The container 1 as shown includes a circular base 2, which can be attached to the container side wall 3 in any appropriate fashion. In the arrangement shown, the base 2 is located within the tubular section of the container 1 so as to be surrounded by the side wall 3, and is retained in position by cooperation with that side wall as hereinafter described. The side wall 3 is preferably formed from a sheet of flexible cuspated material which may be the same as or similar to the material described in patent 629067, so that the inner surface of that wall has a lattice of inwardly projecting hollow cones or cusps 4 (as seen in Figure 2), and lattice of root guiding recesses 5 formed between the cones or cusps 4. The peripheral edge portion 6 of the base 2, or at least part of that edge portion, is positioned within one such recess 5, and the recess 5 may be selected so that the base 2 is elevated above the lower edge 7 of the side wall. The base 2 is thereby supported by the cones or cusps 4 of the lattice row which defines the lower boundary of the recess 5 in which the base edge portion 6 is located.
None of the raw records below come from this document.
@[simp] theorem State.trackEffect_keeps (e : TrackEffect) (d : Direction) :
    (s.trackEffect e d).now = s.now ∧ (s.trackEffect e d).free = s.free ∧ (s.trackEffect e d).phase = s.phase ∧
    (s.trackEffect e d).scanStep = s.scanStep ∧ (s.trackEffect e d).scanWork = s.scanWork ∧
    (s.trackEffect e d).supplyWarning = s.supplyWarning ∧ (s.trackEffect e d).clock = s.clock ∧
    (s.trackEffect e d).cards = s.cards ∧ (s.trackEffect e d).check = s.check ∧
    (s.trackEffect e d).recovery = s.recovery ∧ (s.trackEffect e d).fare = s.fare ∧
    (s.trackEffect e d).drive = s.drive ∧ (s.trackEffect e d).store = s.store ∧
    (s.trackEffect e d).station = s.station ∧ (s.trackEffect e d).loader = s.loader ∧
    (s.trackEffect e d).settings = s.settings ∧ (s.trackEffect e d).pending = s.pending ∧
    (s.trackEffect e d).aisle.mode = s.aisle.mode ∧ (s.trackEffect e d).aisle.returnMode = s.aisle.returnMode ∧
    (s.trackEffect e d).aisle.hostEmergency = s.aisle.hostEmergency ∧
    (s.trackEffect e d).aisle.emergencyLine = s.aisle.emergencyLine ∧
    (s.trackEffect e d).aisle.direction = s.aisle.direction ∧
    (s.trackEffect e d).aisle.pendingDirection = s.aisle.pendingDirection ∧
    (s.trackEffect e d).aisle.beamA = s.aisle.beamA ∧ (s.trackEffect e d).aisle.beamS = s.aisle.beamS ∧
    (s.trackEffect e d).aisle.beamB = s.aisle.beamB ∧ (s.trackEffect e d).aisle.phase = s.aisle.phase ∧
    (s.trackEffect e d).aisle.target = s.aisle.target := by
  unfold State.trackEffect
  try simp only []
  repeat' split
  all_goals simp

@[simp] theorem State.track_keeps (a b : Bool) :
    (s.track a b).now = s.now ∧ (s.track a b).free = s.free ∧ (s.track a b).phase = s.phase ∧
    (s.track a b).scanStep = s.scanStep ∧ (s.track a b).scanWork = s.scanWork ∧
    (s.track a b).supplyWarning = s.supplyWarning ∧ (s.track a b).clock = s.clock ∧ (s.track a b).cards = s.cards ∧
    (s.track a b).check = s.check ∧ (s.track a b).recovery = s.recovery ∧ (s.track a b).fare = s.fare ∧
    (s.track a b).store = s.store ∧ (s.track a b).station = s.station ∧ (s.track a b).loader = s.loader ∧
    (s.track a b).settings = s.settings ∧ (s.track a b).pending = s.pending ∧
    (s.track a b).aisle.mode = s.aisle.mode ∧ (s.track a b).aisle.returnMode = s.aisle.returnMode ∧
    (s.track a b).aisle.hostEmergency = s.aisle.hostEmergency ∧
    (s.track a b).aisle.emergencyLine = s.aisle.emergencyLine ∧ (s.track a b).aisle.direction = s.aisle.direction ∧
    (s.track a b).aisle.pendingDirection = s.aisle.pendingDirection ∧ (s.track a b).aisle.beamA = s.aisle.beamA ∧
    (s.track a b).aisle.beamS = s.aisle.beamS ∧ (s.track a b).aisle.beamB = s.aisle.beamB := by
  unfold State.track
  try simp only []
  repeat' split
  all_goals simp

@[simp] theorem State.safetyBeam_keeps (b : Bool) :
    (s.safetyBeam b).now = s.now ∧ (s.safetyBeam b).free = s.free ∧ (s.safetyBeam b).phase = s.phase ∧
    (s.safetyBeam b).scanStep = s.scanStep ∧ (s.safetyBeam b).scanWork = s.scanWork ∧
    (s.safetyBeam b).supplyWarning = s.supplyWarning ∧ (s.safetyBeam b).clock = s.clock ∧
    (s.safetyBeam b).cards = s.cards ∧ (s.safetyBeam b).check = s.check ∧ (s.safetyBeam b).recovery = s.recovery ∧
    (s.safetyBeam b).fare = s.fare ∧ (s.safetyBeam b).journal = s.journal ∧ (s.safetyBeam b).store = s.store ∧
    (s.safetyBeam b).station = s.station ∧ (s.safetyBeam b).loader = s.loader ∧
    (s.safetyBeam b).settings = s.settings ∧ (s.safetyBeam b).pending = s.pending ∧
    (s.safetyBeam b).aisle.mode = s.aisle.mode ∧ (s.safetyBeam b).aisle.returnMode = s.aisle.returnMode ∧
    (s.safetyBeam b).aisle.hostEmergency = s.aisle.hostEmergency ∧
    (s.safetyBeam b).aisle.emergencyLine = s.aisle.emergencyLine ∧
    (s.safetyBeam b).aisle.direction = s.aisle.direction ∧
    (s.safetyBeam b).aisle.pendingDirection = s.aisle.pendingDirection ∧
    (s.safetyBeam b).aisle.beamA = s.aisle.beamA ∧ (s.safetyBeam b).aisle.beamS = s.aisle.beamS ∧
    (s.safetyBeam b).aisle.beamB = s.aisle.beamB ∧ (s.safetyBeam b).aisle.claim = s.aisle.claim ∧
    (s.safetyBeam b).aisle.credits = s.aisle.credits ∧ (s.safetyBeam b).aisle.phase = s.aisle.phase := by
  unfold State.safetyBeam
  try simp only []
  repeat' split
  all_goals simp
A cylindrical shaped supporting member may also be used.

Elevation of the base 2 enables an air gap 8 to be provided within the confines of the container 1 below that base 2. Assuming an air gap is required below the base 2 it need not be provided in the foregoing manner, and consequently the base 2 can be located, if desired, at the extreme lower edge 7 of the side wall 3.

In the arrangement shown the overlapping edge portions 9 and 10 (Figure 1) of the side wall 3 are held together by at least one, but preferably two or more, screw threaded fasteners 11. As is shown in Figure 2, the side wall 3 has outwardly projecting hollow cusps 12 which form the recesses 5 on the inner surface of the side wall 3 and which are the same or similar shape to the inwardly projecting cusps 4. An opening 13 is formed through the outer end of at least some of the outwardly projecting cusps 12, and such an opening is preferably provided in each cusp 12. The openings 13 enable air pruning of laterally extending roots in a known manner, but in the arrangement shown by Figures 3 and 4 they also provide a convenient location for the fasteners 11.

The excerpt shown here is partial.